For our performance test, we observe the median cohort sizes returned for all production queries received by our own ACT node to be approximately 15,000. We therefore synthesize two sets of patients of this size with 20% (3000) overlapping records. As this results in a total joint cohort size of 27,000, we call this cohort “27K” in Table 1.
The 20% overlap was chosen to reflect the average percentage reduction in three cohorts studied by Kho and associates.1 Using the heuristic described above, we conducted a parameter search to obtain the ideal m and k values for this cohort size. Setting m = 223 and k = 45 produces the average absolute error of 4.95, which is closest to 5 among all the sets of parameters and corresponds to the obfuscation factor in the range [-10, 10]. Our goal here is to produce results that are indistinguishable from a real-world ACT cohort query with appropriate obfuscation.
Using these parameters with our 27K synthesized data, we measure the performance of our proposed two-party secure protocol. The Bloom filters for both sites are trivially computed in a few seconds. Performing the Elgamal encryption, however, depends on how it is implemented. For our initial proof of concept, we naïvely computed modular arithmetic operations per the original Algorithm 1. Using this approach, step 1, the most time-consuming step, takes more than one day. With an optimized elliptic curve solution (using a 256-bit elliptic curve key to provide the same level of security as a 3072-bit RSA key), steps 1–3 take 49.4 minutes, 26.5 minutes, and 6.2 milliseconds, respectively. So overall, the protocol can be completed for two input sets of size 15,000 with 20% overlap in 76 minutes. General running time can be extrapolated linearly. For example, the step-1 encryption time using only a 222-bit Bloom filter should be half the current running time because the number encryptions are reduced by half.

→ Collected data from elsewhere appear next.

-- ==== Sys2Proof/Laws/Keeps.lean ====
section
/-! SUPPORT. What every operation on the state keeps (`Keeps`): that it is a preorder, how it passes through records, choices and
folds, and that the operations on memory keep the canonical form. -/

namespace Sys2Proof.Machine
variable {r s t : State}

theorem Keeps.refl (s : State) : Keeps s s := ⟨rfl, rfl, rfl, id, id, id, fun h => ⟨h, Nat.le_refl _⟩, id⟩

theorem Keeps.trans {u : State} (h : Keeps s t) (g : Keeps t u) : Keeps s u :=
  ⟨g.queue.trans h.queue, g.variant.trans h.variant, g.time.trans h.time, g.safe ∘ h.safe, g.safeLow ∘ h.safeLow, g.locked ∘ h.locked,
   fun f => ⟨(g.life (h.life f).1).1, Nat.le_trans (h.life f).2 (g.life (h.life f).1).2⟩, g.memory ∘ h.memory⟩

/-- A state that differs from `s` only in fields that `Keeps` does not speak of, or that differ as it allows. -/
theorem Keeps.of_parts (h : Keeps r s) (h1 : t.pending = s.pending) (h2 : t.variant = s.variant) (h3 : t.time = s.time)
    (h4 : s.gf.safe = true → t.gf.safe = true) (h5 : s.pins.safeN = false → t.pins.safeN = false)
    (h6 : s.rmt.startedSecured = true → t.rmt.startedSecured = true)
    (h7 : t.lcs.busy = s.lcs.busy ∧ t.lcs.st = s.lcs.st) (h8 : t.mem = s.mem) : Keeps r t :=
  h.trans ⟨h1, h2, h3, h4, h5, h6, by simp only [Lcs.forward, h7.1, h7.2]; exact fun h => ⟨h, Nat.le_refl _⟩, by rw [h8]; exact id⟩

/-- A record update of fields that `Keeps` does not speak of, or that change as it allows. -/
theorem keeps_mk (h : Keeps r s) {freeCtr ue ce scratch ctx eng train win inletAt outlet grp sel dial cvc trip pgAt safeQ fw quench
    fences rgl slotA slotB upg gf esc rmt link tap dbg power lcs pins host}
    (h4 : s.gf.safe = true → gf.safe = true) (h5 : s.pins.safeN = false → pins.safeN = false)
    (h6 : s.rmt.startedSecured = true → rmt.startedSecured = true) (h7 : lcs.busy = s.lcs.busy ∧ lcs.st = s.lcs.st) :
    Keeps r (State.mk s.variant s.time s.pending freeCtr s.mem ue ce scratch ctx eng train win inletAt outlet grp sel dial cvc trip
      pgAt safeQ fw quench fences rgl slotA slotB upg gf esc rmt link tap dbg power lcs pins host) :=
  h.of_parts rfl rfl rfl h4 h5 h6 h7 rfl

/-- A state whose lifecycle record alone differs, and goes forward. -/
theorem keeps_lcs (h : Keeps r s) {l : Lcs} (hl : s.lcs.forward → l.forward ∧ s.lcs.st.code ≤ l.st.code) :
    Keeps r { s with lcs := l } :=
  h.trans ⟨rfl, rfl, rfl, id, id, id, hl, id⟩

/-- A cut of fuse programming leaves the old state or the one it was going to. -/
theorem forward_cut (x : Lcs) (new part : Bool) (h : x.forward) :
    (x.cut new part).forward ∧ x.st.code ≤ (x.cut new part).st.code := by
  unfold Lcs.cut
  split
  · next st hb =>
    split
    · exact ⟨(fun _ hy => by cases hy), Nat.le_of_lt (h st hb)⟩
    · exact ⟨(fun _ hy => by cases hy), Nat.le_refl _⟩
  · exact ⟨(fun _ hy => by cases hy), Nat.le_refl _⟩
  · exact ⟨h, Nat.le_refl _⟩

/-- A transition that the lifecycle allows goes to a state of a higher code. -/
theorem forward_transition {st : LState} {token : List Byte} (h : s.transition st token = true) : s.lcs.st.code < st.code := by
  unfold State.transition at h
  split at h <;> simp_all [LState.code]
  cases hs : s.lcs.st <;> simp_all

theorem keeps_ite {c : Prop} [Decidable c] {a b : State} (ha : Keeps r a) (hb : Keeps r b) : Keeps r (if c then a else b) := by
  split <;> assumption

theorem keeps_ite2 {α : Type} {c : Prop} [Decidable c] {a b : State × α} (ha : Keeps r a.1) (hb : Keeps r b.1) :
    Keeps r (if c then a else b).1 := by
  split <;> assumption

theorem keeps_ite3 {α : Type} {c : Prop} [Decidable c] {a b : α × State} (ha : Keeps r a.2) (hb : Keeps r b.2) :
    Keeps r (if c then a else b).2 := by
  split <;> assumption

theorem keeps_iteRes {c : Prop} [Decidable c] {a b : IRes} (ha : Keeps r a.state) (hb : Keeps r b.state) :
    Keeps r (if c then a else b).state := by
  split <;> assumption

theorem keeps_foldl {α : Type} {f : State → α → State} (hf : ∀ s a, Keeps r s → Keeps r (f s a)) (l : List α) (h : Keeps r s) :
    Keeps r (l.foldl f s) := by
  induction l generalizing s with
  | nil => exact h
  | cons a l ih => exact ih (hf s a h)

/-- As `keeps_foldl` where the folded value carries something beside the state. -/
theorem keeps_foldl2 {α β : Type} {f : State × β → α → State × β} (hf : ∀ p a, Keeps r p.1 → Keeps r (f p a).1) (l : List α)
    {p : State × β} (h : Keeps r p.1) : Keeps r (l.foldl f p).1 := by
  induction l generalizing p with
  | nil => exact h
  | cons a l ih => exact ih (hf p a h)

theorem keeps_doneRes {c : Ctx} {n : Nat} (h : Keeps r s) : Keeps r (IRes.done s c n).state := h

theorem keeps_flowRes {c : Ctx} {t : Word} {n : Nat} (h : Keeps r s) : Keeps r (IRes.flow s c t n).state := h

theorem keeps_waitRes {c : Ctx} {n : Nat} (h : Keeps r s) : Keeps r (IRes.wait s c n).state := h

theorem keeps_faultRes {c : Ctx} {f : Flt} (h : Keeps r s) : Keeps r (IRes.fault s c f).state := h

theorem keeps_endedRes (h : Keeps r s) : Keeps r (IRes.ended s).state := h

/-- Where a choice leads to. -/
theorem keeps_getD {o : Option State} (ho : ∀ t, o = some t → Keeps r t) (h : Keeps r s) : Keeps r (o.getD s) := by
  cases o with
  | none => exact h
  | some t => exact ho t rfl

/-! ### Memory -/

/-- A state whose memory alone differs, in canonical form. -/
theorem keeps_mem (h : Keeps r s) {m : List Host.Cell} {u c : List Nat} (hm : Memory.wf s.mem = true → Memory.wf m = true) :
    Keeps r { s with mem := m, ue := u, ce := c } :=
  h.trans ⟨rfl, rfl, rfl, id, id, id, fun h => ⟨h, Nat.le_refl _⟩, hm⟩

theorem keeps_setByte (h : Keeps r s) (a : Nat) (b : Byte) : Keeps r (s.setByte a b) :=
  h.trans ⟨rfl, rfl, rfl, id, id, id, fun h => ⟨h, Nat.le_refl _⟩, fun w => Tab.wf_set _ a b w⟩

theorem keeps_putBytes (h : Keeps r s) (a n v : Nat) : Keeps r (s.putBytes a n v) := by
  induction n generalizing s a v with
  | zero => exact h
  | succ n ih => exact ih (keeps_setByte h a _) _ _

theorem keeps_putList (h : Keeps r s) (a : Nat) (l : List Byte) : Keeps r (s.putList a l) := by
  induction l generalizing s a with
  | nil => exact h
  | cons b l ih => exact ih (keeps_setByte h a b) _

theorem keeps_wrWord (h : Keeps r s) (a n v : Nat) : Keeps r (s.wrWord a n v).1 := by
  unfold State.wrWord
  split
  · exact h
  · split
    · exact (keeps_putBytes h a 8 v).of_parts rfl rfl rfl id id id ⟨rfl, rfl⟩ rfl
    · split
      · exact h
      · exact (keeps_putBytes h a n v).of_parts rfl rfl rfl id id id ⟨rfl, rfl⟩ rfl

/-- Leaving cells out keeps the canonical form. -/
theorem wf_filter {m : List Host.Cell} (p : Host.Cell → Bool) (h : Memory.wf m = true) : Memory.wf (m.filter p) = true :=
  Tab.wf_sublist _ List.filter_sublist h

theorem keeps_wipe (h : Keeps r s) (a n : Nat) : Keeps r (s.wipe a n) := keeps_mem h (wf_filter _)

/-- The cells below, new cells within and the cells from a bound on make a canonical memory. -/
theorem wf_splice {m l : List Host.Cell} {a b : Nat} (h : Memory.wf m = true) (hab : a ≤ b)
    (hl : l.Pairwise (fun p q => p.1 < q.1)) (hr : ∀ p ∈ l, a ≤ p.1 ∧ p.1 < b ∧ p.2 ≠ 0) :
    Memory.wf (m.takeWhile (fun c => decide (c.1 < a)) ++ l ++ m.dropWhile (fun c => decide (c.1 < b))) = true := by
  have w := (Tab.wfFrom_iff (fun _ => (0 : Byte)) (lo := 0)).1 h
  have lo : ∀ p ∈ m.takeWhile (fun c => decide (c.1 < a)), p.1 < a := by
    intro p hp
    simpa using List.all_eq_true.1 (List.all_takeWhile (p := fun c : Host.Cell => decide (c.1 < a))) p hp
  have hi : ∀ p ∈ m.dropWhile (fun c => decide (c.1 < b)), b ≤ p.1 := by
    have : ∀ (m : List Host.Cell), m.Pairwise (fun p q => p.1 < q.1) →
        ∀ p ∈ m.dropWhile (fun c => decide (c.1 < b)), b ≤ p.1 := by
      intro m
      induction m with
      | nil => intro _ p hp; cases hp
      | cons c m ih =>
        intro hm p hp
        rw [List.pairwise_cons] at hm
        by_cases hc : c.1 < b
        · simp only [List.dropWhile_cons, hc, decide_true, if_true] at hp
          exact ih hm.2 p hp
        · simp only [List.dropWhile_cons, hc, decide_false, Bool.false_eq_true, if_false, List.mem_cons] at hp
          rcases hp with rfl | hp
          · omega
          · have := hm.1 p hp; omega
    exact this m w.1
  refine (Tab.wfFrom_iff _).2 ⟨?_, ?_⟩
  · rw [List.pairwise_append, List.pairwise_append]
    refine ⟨⟨w.1.sublist (List.takeWhile_sublist _), hl, fun p hp q hq => ?_⟩, w.1.sublist (List.dropWhile_sublist _), fun p hp q hq => ?_⟩
    · have := lo p hp; have := (hr q hq).1; omega
    · have := hi q hq
      rcases List.mem_append.1 hp with hp | hp
      · have := lo p hp; omega
      · have := (hr p hp).2.1; omega
  · intro p hp
    refine ⟨Nat.zero_le _, ?_⟩
    rcases List.mem_append.1 hp with hp | hp
    · rcases List.mem_append.1 hp with hp | hp
      · exact (w.2 p ((List.takeWhile_sublist _).subset hp)).2
      · exact (hr p hp).2.2
    · exact (w.2 p ((List.dropWhile_sublist _).subset hp)).2

theorem keeps_putRange (h : Keeps r s) (a : Nat) (l : List Byte) : Keeps r (s.putRange a l) := by
  refine keeps_mem h (fun w => wf_splice w (Nat.le_add_right a l.length) ?_ ?_)
  · refine List.Pairwise.filter _ ?_
    rw [List.pairwise_map, List.pairwise_iff_getElem]
    intro i j hi hj hij
    simp only [List.getElem_zipIdx]
    omega
  · intro p hp
    rw [List.mem_filter, List.mem_map] at hp
    obtain ⟨⟨q, hq, rfl⟩, h0⟩ := hp
    have := List.mem_zipIdx hq
    refine ⟨this.1, by omega, by simpa using h0⟩

/-- A copy of cells to another place, in order. -/
theorem keeps_copyCells (h : Keeps r s) (k : Nat) (m : MachE) : Keeps r (s.copyCells k m) := by
  refine h.trans ⟨rfl, rfl, rfl, id, id, id, fun h => ⟨h, Nat.le_refl _⟩, fun w =>
    wf_splice (wf_filter _ w) (Nat.le_add_right _ 0x10000) ?_ ?_⟩
  · have w' := (Tab.wfFrom_iff _).1 w
    rw [List.pairwise_map]
    refine (List.Pairwise.filter _ w'.1).imp_of_mem ?_
    intro p q hp hq hpq
    rw [List.mem_filter] at hp hq
    have h1 := of_decide_eq_true hp.2
    have h2 := of_decide_eq_true hq.2
    dsimp only
    omega
  · intro p hp
    rw [List.mem_map] at hp
    obtain ⟨q, hq, rfl⟩ := hp
    rw [List.mem_filter] at hq
    have h1 := of_decide_eq_true hq.2
    have h2 := ((Tab.wfFrom_iff _).1 w).2 q hq.1
    dsimp only
    exact ⟨by omega, by omega, h2.2⟩

end Sys2Proof.Machine
end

Our experiments were conducted using an open-source elliptic curve Elgamal Java library,21 operating over OpenSSL 1.1.1.a, on a prime256v1 elliptic curve. The experiments were performed on a system has an Intel i7-8750H 2.2GHz CPU and 16 GB memory.
Discussion
In this section, we discuss how our approach can enable more accurate joint cohort discovery as an extension to the existing ACT workflow. We also contemplate additional data governance and approval steps that might be required for this extension. The complete extended workflow is illustrated in Figure 2. In the current ACT network, participating sites connect to a central hub, through which they submit and respond to cohort queries. The workflow ends when the isolated cohort counts from the participating sites are returned to the querying site. Through our protocol, we enable a “phase II” extension of the existing workflow for cross-site joint cohort discovery.
Figure 2.
Extending current ACT workflow into joint discovery phase.
Armed with compiled list of cohort counts, the requester may identify sites as targets for potential joint cohort discovery. They might select institutions located nearby or those known to specialize in the diseases identified in phase I. Such institutions would be candidates for more accurate joint cohort discovery because patients are likely to visit multiple healthcare providers when they are geographically close to each other or to travel to visit specialist physicians no matter where they are located. Both of these situations could lead to significant cohort overlap. In our illustration, such a site is found to be institution X, whereas the requester is from institution A.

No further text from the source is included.